Одна громче другой заголосили келейницы, перебивая друг друга:
— Изменили времена!.. Не от Адама годам счет ведут!
— Начало индикта с Семеня-дня на Васильев поворотили[190]. Времен изменение.
— Безблагодатные, новые законы пишут!.. Без патриаршего благословенья!
— Отметают градской закон Устиньяна-царя[191] и иных царей благочестивых!.. — Заместо креста и евангелья идольское зерцало в судах положили!
— А в том зерцале Петр-богоборец писан!
— Господа кресты с шей побросали!
— По купечеству даже крестоборство пошло!
— А все прелесть иноземная — еллинские басни!
— Немцы, все немцы бед на Руси натворили!.. Люторы!.. Кальвины!..
— Житья христианам от немцев не стало.
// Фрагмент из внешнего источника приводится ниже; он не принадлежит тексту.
-- ==== Sys2Proof/Machine/Core.lean ====
section
/-! DEFINITION. The machine as the host's interface takes it. -/

/-- The KV4811 as a machine: its state, its step, and its state after reset. -/
def Sys2Proof.core : Host.Core := { State := Sys2Proof.Machine.State, Fault := Sys2Proof.Machine.Fault, Refusal := Sys2Proof.Machine.Refusal, step := Sys2Proof.Machine.step, reset := Sys2Proof.Machine.State.reset }
end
Распылались изуверством старицы. Злобой загорелись их очи, затрепетали губы, задрожали голоса… Одна, как лед, холодная, недвижно сидела Манефа.
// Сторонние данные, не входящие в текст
/-- FSK_SERVICE, PUB_SERVICE and REC_SERVICE hand work over: ARG RXH hands the received frames to the link processor and raises FRAME_RX, TXH hands prepared
messages to the modem (R216). PUB_SERVICE marks the oldest sample as served, and with no stream enabled changes nothing else (R274). REC_SERVICE makes the
lower held record the archive's job and queues its first chunk; while an entry is written the record handed over waits for it (R435, R438). (R216, R274, R435,
R438) -/
def Obligations.ServiceSlots : Prop :=
  ∀ (s : State) (idx at_ : Nat) (d : Slot), Ready s →
    (SlotStarts 4 idx at_ d s → fskOn s = true → d.arg = 1 → s.fsk.rx ≠ [] → (∀ r, (s.fsk.lp ++ s.fsk.rx).head? = some r → fskKnown r.cmd = true) →
      exec (.fskService idx at_) s = .next ({ slotStarted d idx at_ s with fsk.lp := s.fsk.lp ++ s.fsk.rx, fsk.rx := [] }.raise E.FSK_FRAME_RX))
    ∧ (SlotStarts 4 idx at_ d s → fskOn s = true → d.arg = 2 → ∃ t, exec (.fskService idx at_) s = .next t ∧ t.fsk.mq = s.fsk.mq ++ s.fsk.ready
      ∧ t.fsk.ready = [] ∧ t.fsk.rx = s.fsk.rx ∧ t = { slotStarted d idx at_ s with fsk := t.fsk, regs := t.regs })
    ∧ (SlotStarts 4 idx at_ d s → fskOn s = false → exec (.fskService idx at_) s = .next (slotStarted d idx at_ s))
    ∧ (∀ k ks, SlotStarts 5 idx at_ d s → s.pub.ticks = k :: ks → streamsOn (cfgOf k.cfg) = [] →
      exec (.pubService idx at_) s = .next { slotStarted d idx at_ s with pub.served := true })
    ∧ (SlotStarts 5 idx at_ d s → s.pub.ticks = [] → exec (.pubService idx at_) s = .next (slotStarted d idx at_ s))
    ∧ (∀ a h, SlotStarts 6 idx at_ d s → NoEccErrors s → s.flag F.REC_ROW_ARCH_EN = true → s.flag F.REC_STAT_RETIRED = false → s.stor.job = none →
      s.flag F.REC_STAT_INDEX_READY = true → handOver s = some (a, h) → s.stor.wpos + entryLen h.rows h.rw ≤ archSize →
      ∃ t j c, exec (.recService idx at_) s = .next t ∧ t.stor.job = some j ∧ j.area = a ∧ j.held.recno = h.recno ∧ j.off = s.stor.wpos
        ∧ t.nvm.queue = s.nvm.queue ++ [c] ∧ c.kind = 5 ∧ c.addr = (partBase 6).1 + s.stor.wpos ∧ (areaOf t a).held = some { h with queued := true } ∧ t.mem = s.mem)
    ∧ ∀ a h, SlotStarts 6 idx at_ d s → s.flag F.REC_ROW_ARCH_EN = true → s.flag F.REC_STAT_RETIRED = false → s.stor.job ≠ none →
      s.flag F.REC_STAT_INDEX_READY = true → handOver s = some (a, h) → ∃ t, exec (.recService idx at_) s = .next t ∧ t.stor.waits = some a ∧ t.stor.job = s.stor.job
        ∧ (areaOf t a).held = some { h with queued := true } ∧ t = { slotStarted d idx at_ s with stor := t.stor }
— Читай в Кирилловой книге слово в неделю мясопустную, — сказала она Таифе. Стала читать она:
— Такожде святый Ипполит папа римский глаголет: Сия заповедахом вам, да разумеете напоследок быти хотящая болезнь и молву и всех человек еже друг ко другу развращение, и церкви божии якоже простыя храмины будут… И развращения церковная всюду будут… Писания небрегоми будут…
— Ниже читай: «Басни до конца», — прервала Таифу мать
Манефа.
— "Басни до конца во мнящихся христианех будут, — читала Таифа. — Тогда восстанут лжепророцы и ложные апостоли, человецы тлетворницы, злотворцы, лжуще друг другу, прелюбодеи, хищницы, лихоимцы, заклинатели, клеветницы; пастырие якоже волцы будут, а свещенницы лжу возлюбят…
— Софрон с Корягой! — с желчью вполголоса молвила Василью Борисычу Манефа.
Тот вздохнул и, пожимая плечами, тоже вполголоса молвил:
— Искушение!..
— «Иноцы и черноризцы мирская вожделеют», продолжала Таифа.
— Якоже нецыи от зде сущих, прибавила Манефа, окидывая взорами предстоявших. Старицы поникли головами. Белицы переглянулись.
— «О! Горе, егда будет сие, — читала Таифа, — восплачутся тогда и церкви божии плачем велиим, зане ни приношения, ниже кадило совершится, ниже служба богоугодная; священные бо церкви, яко овощная хранилища будут, и честное тело и кровь Христова во днех онех не имать явитися, служба угаснет, чтение писания не услышится, но тьма будет на человецех».